The regulations changed nothing other than to make people annoyed by this. Good. Take that anger and direct it against the god damn companies building this stuff, many of the employees of which are on this site. Stop whining about the EU, they're just holding up a mirror to the abject horror of tech.



No, they are not good in any way. Imagine you have to press buttons whenever you start your car and have to give promises you are not going to go above the speed limit...

It's just plain NONSENSE. This consent madness should be implemented in the browser. You set it once, and then you just forget about it. Poof, problem gone. If


I cannot imagine that the legal systems in question would consider setting a consent setting in your browser, once, to be explicit positive and informed opt-in.
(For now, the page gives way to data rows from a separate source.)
-- ==== Sys2Proof/Machine/RegCheck.lean ====
section
/-! DEFINITION. Values that a unit rejects when a register is written (R7): which fields of a write keep their value,
and the error status that reports it. The P-die checks LOAD values at the commit (R139); lists and sums that a commit
judges are with their units. -/

namespace Sys2Proof.Machine

/-- Whether `x` lies in the range `lo` to `hi`. -/
def within (x lo hi : Nat) : Bool := lo ≤ x && x ≤ hi

/-- The mask of a field, when the field is rejected. -/
def rejectIf (bad : Bool) (hi lo : Nat) : Nat := if bad then maskOf hi lo else 0

namespace Mach

/-- The error status of the unit of a register (R7). A unit without one reports nothing. -/
def cfgError (m : Mach) (a : Nat) (h : Hit) : Mach :=
  let i := h.idx.headD 0
  match unitAt a with
  | none => m
  | some (u, _) =>
    if u == uTICK then m.fire Rg.TICK_IRQ_STATUS 7
    else if u == uRSTC then m.rstIrq 7
    else if u == uBIST then m.fire Rg.BIST_IRQ_STATUS 4
    else if u == uLOAD then m.fire Rg.LOAD_UNIT_IRQ_STATUS 0
    else if u == uMEAS then m.fire Rg.MEAS_IRQ_STATUS 3
    else if u == uSWC then m.fire Rg.SWC_IRQ_STATUS 0
    else if u == uEPORT then m.fire (Rg.EPORT_IRQ_STATUS i) 7
    else if u == uPTP then
      (if h.d.name == .PTP_TOUT_CFG then m.fire (Rg.PTP_TOUT_IRQ_STATUS i) 2 else m).fire Rg.PTP_IRQ_STATUS 0
    else if u == uMBUS then
      m.fire (Rg.MBUS_IRQ_STATUS (if isFilter h.d.name then min 11 (m.fld (a - a % 16) 11 8) else i)) 11
    else if u == uLIN then m.fire (Rg.LIN_IRQ_STATUS i) 4
    else if u == uSENT then m.fire (Rg.SENT_IRQ_STATUS i) 0
    else if u == uNM then m.fire Rg.NM_IRQ_STATUS 2
    else if u == uGWY then m.fire Rg.GWY_IRQ_STATUS 1
    else if u == uFAB || u == uIRQ then m.fire Rg.FAB_IRQ_STATUS 0
    else if u == uMEM then m.fire Rg.MEM_IRQ_STATUS 0
    else if u == uCHK then m.fire (Rg.CHK_IRQ_STATUS i) 5
    else if u == uWORLD then m.fire Rg.WORLD_IRQ_STATUS 7
    else if u == uKEY then m.fire Rg.KEY_IRQ_STATUS 6
    else if u == uUPD then m.fire Rg.UPD_IRQ_STATUS 5
    else m

/-- Rejected fields of the TICK registers (R22, R36). -/
def badTick (m : Mach) (n : RegName) (c v : Nat) : Nat :=
  let per := m.nextFld Rg.TICK_PERIOD 13 0
  let kerf := m.nextFld Rg.TICK_KERF 11 0
  let pos := m.nextFld Rg.MEAS_CTRL 21 8
  match n with
  | .TICK_PERIOD =>
    let t := bitsOf v 13 0
    rejectIf (!within t 50 10000 || t / 4 < kerf || t ≤ m.nextFld Rg.TICK_PHASE 13 0 || t < pos + kerf + 1) 13 0
  | .TICK_PHASE => rejectIf (per ≤ bitsOf v 13 0) 13 0
  | .TICK_KERF =>
    let k := bitsOf v 11 0
    rejectIf (!within k 5 (per / 4) || per < pos + k + 1 || per ≤ m.nextFld Rg.TICK_PHASE 13 0) 11 0
  | .TICK_LOCK => rejectIf (bitsOf v 15 0 == 0) 15 0
  | .TICK_CLIENT_CFG =>
    let off := bitsOf v 13 8
    let badDiv : Bool := (c == 1 && bitsOf v 7 2 != 0) || bitsOf v 7 2 + 1 ≤ off
    let div := (if badDiv then m.nextFld (Rg.TICK_CLIENT_CFG c) 7 2 else bitsOf v 7 2) + 1
    rejectIf badDiv 7 2 ||| rejectIf (div ≤ off) 13 8 ||| rejectIf (bitsOf v 15 14 == 3) 15 14
      ||| rejectIf (within c 6 15 && bitOf v 0) 0 0
  | _ => 0

/-- Rejected fields of the SWC registers. -/
def badSwc (n : RegName) (v : Nat) : Nat :=
  match n with
  | .SWC_CTRL => rejectIf (!within (bitsOf v 20 16) 18 21) 20 16
  | .SWC_YELLOW_RESERVE | .SWC_PORT_CEIL | .SWC_PORT_MIN => rejectIf (49152 < bitsOf v 15 0) 15 0
  | .SWC_MAC_CMD => rejectIf (bitsOf v 1 0 == 0) 1 0
  | .SWC_PORT_CFG => rejectIf (!within (bitsOf v 31 20) 1 4094) 31 20 ||| rejectIf (bitsOf v 8 7 == 3) 8 7
  | .SWC_PORT_GATE => rejectIf (64 < bitsOf v 7 1) 7 1
  | .SWC_STR_MATCH =>
    rejectIf (21 < bitsOf v 31 24 && bitsOf v 31 24 != 0xFF) 31 24 ||| rejectIf (7 < bitsOf v 23 16 && bitsOf v 23 16 != 0xFF) 23 16
      ||| rejectIf (4094 < bitsOf v 15 0 && bitsOf v 15 0 != 0xFFFF) 15 0
  | .SWC_FRER_CFG => rejectIf (bitOf v 31 && !within (bitsOf v 5 0) 1 32) 5 0
  | .SWC_FRER_RESET => rejectIf (bitsOf v 15 0 == 0) 15 0
  | _ => 0

/-- Rejected fields of the EPORT registers; ring bases and sizes stay while their ring is enabled. -/
def badEport (m : Mach) (n : RegName) (p r v : Nat) : Nat :=
  let t := portType p
  let on (tx : Bool) : Bool := m.bit (Rg.EPORT_RING_CTRL p r) (if tx then 0 else 1)
  let size (tx : Bool) : Nat := rejectIf (on tx || !within (bitsOf v 12 0) 16 4096 || v % 16 != 0) 12 0
  match n with
  | .EPORT_CFG =>
    rejectIf (if t == 4 then 5 < bitsOf v 19 16 else bitsOf v 19 16 != 0) 19 16
      ||| rejectIf (if t == 5 then bitsOf v 3 2 != 0 else 1 < bitsOf v 3 2) 3 2
  | .EPORT_PLCA =>
    rejectIf (7 < bitsOf v 7 0) 7 0 ||| rejectIf (!within (bitsOf v 15 8) 1 8) 15 8 ||| rejectIf (bitsOf v 23 16 == 0) 23 16
  | .EPORT_TX_BASE_LO | .EPORT_TX_BASE_HI => rejectIf (on true) 31 0
  | .EPORT_RX_BASE_LO | .EPORT_RX_BASE_HI => rejectIf (on false) 31 0
  | .EPORT_TX_SIZE => size true
  | .EPORT_RX_SIZE => size false
  | .EPORT_TX_TAIL => rejectIf (m.fld (Rg.EPORT_TX_SIZE p r) 12 0 ≤ bitsOf v 12 0) 12 0
  | .EPORT_RX_TAIL => rejectIf (m.fld (Rg.EPORT_RX_SIZE p r) 12 0 ≤ bitsOf v 12 0) 12 0
  | _ => 0

/-- Rejected fields of the PTP registers. -/
def badPtp (n : RegName) (v : Nat) : Nat :=
  let trim (x : Nat) : Bool := 1000 < (signedOf 16 x).natAbs
  match n with
  | .PTP_CTRL => rejectIf (!within (bitsOf v 20 16) 16 21) 20 16 ||| rejectIf (bitsOf v 15 0 == 0) 15 0
  | .PTP_CTRL2 => rejectIf (3600 < bitsOf v 31 16) 31 16 ||| rejectIf (!within (bitsOf v 15 0) 1 3600) 15 0
  | .PTP_DOM_CFG =>
    rejectIf (127 < bitsOf v 23 16) 23 16 ||| rejectIf (17 < bitsOf v 4 0 && bitsOf v 4 0 != 0x1F) 4 0
  | .PTP_DOM_SERVO => rejectIf (bitsOf v 1 0 == 3) 1 0
  | .PTP_PORT_TRIM => rejectIf (trim (bitsOf v 31 16)) 31 16 ||| rejectIf (trim (bitsOf v 15 0)) 15 0
  | .PTP_TOUT_CFG => rejectIf (bitsOf v 1 0 == 3) 1 0
  | _ => 0

/-- Rejected fields of the MBUS registers. -/
def badMbus (m : Mach) (n : RegName) (c q v : Nat) : Nat :=
  match n with
  | .MBUS_CFG =>
    rejectIf (bitsOf v 1 0 == 3) 1 0 ||| rejectIf (bitsOf v 9 8 == 3) 9 8 ||| rejectIf (bitsOf v 31 24 == 0) 31 24
  | .MBUS_FLT_CFG => rejectIf (11 < bitsOf v 11 8) 11 8
  | .MBUS_RXQ_BASE_LO | .MBUS_RXQ_BASE_HI => rejectIf (m.bit (Rg.MBUS_RXQ_CTRL c q) 0) 31 0
  | .MBUS_TXQ_BASE_LO | .MBUS_TXQ_BASE_HI => rejectIf (m.bit (Rg.MBUS_TXQ_CTRL c q) 0) 31 0
  | .MBUS_RXQ_SIZE => rejectIf (512 < bitsOf v 9 0) 9 0
  | .MBUS_TXQ_SIZE => rejectIf (m.bit (Rg.MBUS_TXQ_CTRL c q) 0 || !within (bitsOf v 9 0) 1 256) 9 0
  | .MBUS_TXQ_TAIL => rejectIf (m.fld (Rg.MBUS_TXQ_SIZE c q) 9 0 ≤ bitsOf v 7 0) 7 0
  | .MBUS_WUF_DLC => rejectIf (8 < bitsOf v 3 0) 3 0
  | _ => 0

/-- Rejected fields of the LIN, SENT and NM registers. -/
def badLinNm (m : Mach) (n : RegName) (i j v : Nat) : Nat :=
  match n with
  | .LIN_CFG => rejectIf (!within (bitsOf v 31 16) 1000 20000) 31 16
  | .LIN_SLOT =>
    let badP : Bool := bitsOf v 29 20 == 0
    let per := if badP then m.nextFld (Rg.LIN_SLOT i (j / 64) (j % 64)) 29 20 else bitsOf v 29 20
    rejectIf badP 29 20 ||| rejectIf (per ≤ bitsOf v 19 10) 19 10 ||| rejectIf (0x3D < bitsOf v 5 0) 5 0
  | .LIN_FRAME_CFG =>
    if 62 ≤ j then maskOf 31 0
    else rejectIf (bitsOf v 1 0 == 3) 1 0 ||| rejectIf (!within (bitsOf v 7 4) 1 8) 7 4
  | .SENT_CFG =>
    let f := bitsOf v 31 24
    rejectIf (!within (bitsOf f 2 0) 1 6 || bitsOf f 6 5 == 3 || bitOf f 7) 31 24
      ||| rejectIf (!within (bitsOf v 16 0) 3000 90000) 16 0
  | .NM_SEG_CFG =>
    rejectIf (!within (bitsOf v 15 8) 1 2) 15 8 ||| rejectIf (11 < bitsOf v 7 0) 7 0
  | .NM_SEG_TIMING =>
    let lin : Bool := m.nextFld (Rg.NM_SEG_CFG i) 15 8 == 2
    rejectIf (bitsOf v 31 16 < 100) 31 16
      ||| rejectIf (if lin then bitsOf v 15 0 != 0 else !within (bitsOf v 15 0) 10 10000) 15 0
  | .NM_SEG_MSG => rejectIf (0x7C0 < bitsOf v 26 16) 26 16 ||| rejectIf (!within (bitsOf v 9 0) 1 1000) 9 0
  | _ => 0

/-- Rejected fields of the other units. -/
def badOther (m : Mach) (n : RegName) (i v : Nat) : Nat :=
  match n with
  | .RSTC_SLEEP_TIMER => rejectIf (bitsOf v 15 0 == 0) 15 0
  | .MEAS_CTRL =>
    let per := m.nextFld Rg.TICK_PERIOD 13 0
    let kerf := m.nextFld Rg.TICK_KERF 11 0
    rejectIf (bitsOf v 21 8 < 5 || per < bitsOf v 21 8 + kerf + 1) 21 8 ||| rejectIf (4 < bitsOf v 2 0) 2 0
  | .MEAS_IN_CFG => measCfgBad i v (m.nextVal (Rg.MEAS_IN_CFG i))
  | .LOAD_SENSE_SEL => rejectIf (47 < bitsOf v 5 0) 5 0
  | .GWY_ETH_DST_HI => rejectIf (bitsOf v 27 16 == 4095) 27 16
  | .GWY_TBL_CMD => rejectIf (bitsOf v 31 30 == 0) 31 30
  | .FAB_QOS_CFG => rejectIf (192 < bitsOf v 7 0) 7 0
  | .IRQ_SRC_CFG => rejectIf (m.irqOwner i / 0x1000 != 4 && !m.targetOk i (bitsOf v 3 0)) 3 0
  | .WORLD_CLAIM => rejectIf (bitsOf v 31 16 == 0) 31 0
  | .WORLD_HW_CFG => rejectIf (bitsOf v 15 0 < 10) 15 0
  | .WORLD_PEG_HI => rejectIf (m.bit (Rg.WORLD_PEG_LO i) 0) 31 0
  | .WORLD_PEG_SIZE =>
    if m.bit (Rg.WORLD_PEG_LO i) 0 then maskOf 31 0 else rejectIf (bitsOf v 15 0 == 0) 15 0
  | .KEY_SVC_CFG => rejectIf (bitsOf v 15 0 == 0) 15 0
  | .UPD_CFG => rejectIf (bitsOf v 31 16 == 0) 31 16 ||| rejectIf (bitsOf v 15 8 < 2) 15 8
  | .UPD_SVC_CFG => rejectIf (17 < bitsOf v 4 0) 4 0
  | _ => 0

/-- The fields of a write of `v` to a register that the unit rejects (R7). -/
def badMask (m : Mach) (a : Nat) (h : Hit) (v : Nat) : Nat :=
  let i := h.idx.headD 0
  let j := h.idx.getD 1 0
  let u := match unitAt a with | some (u, _) => u | none => 0
  if u == uTICK then m.badTick h.d.name i v
  else if u == uSWC then badSwc h.d.name v
  else if u == uEPORT then m.badEport h.d.name i j v
  else if u == uPTP then badPtp h.d.name v
  else if u == uMBUS then m.badMbus h.d.name i j v
  else if u == uLIN then m.badLinNm h.d.name i (if h.d.name == .LIN_SLOT then 64 * j + h.idx.getD 2 0 else j) v
  else if u == uSENT || u == uNM then m.badLinNm h.d.name i j v
  else m.badOther h.d.name i v

end Mach

end Sys2Proof.Machine
end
It was in the browser (still is?) called DNT, and it didn't work because the industry ignored, circumvented and even actively opposed it. Your idea has been tried and was found to not work.


Nah, it should be like notifications. You can set a global block on those. Same should apply to these cookie consent things. You set what you want to keep and enjoy a popup free web.


DNT is a global setting.


sigh.................


Couldn't have said it better myself.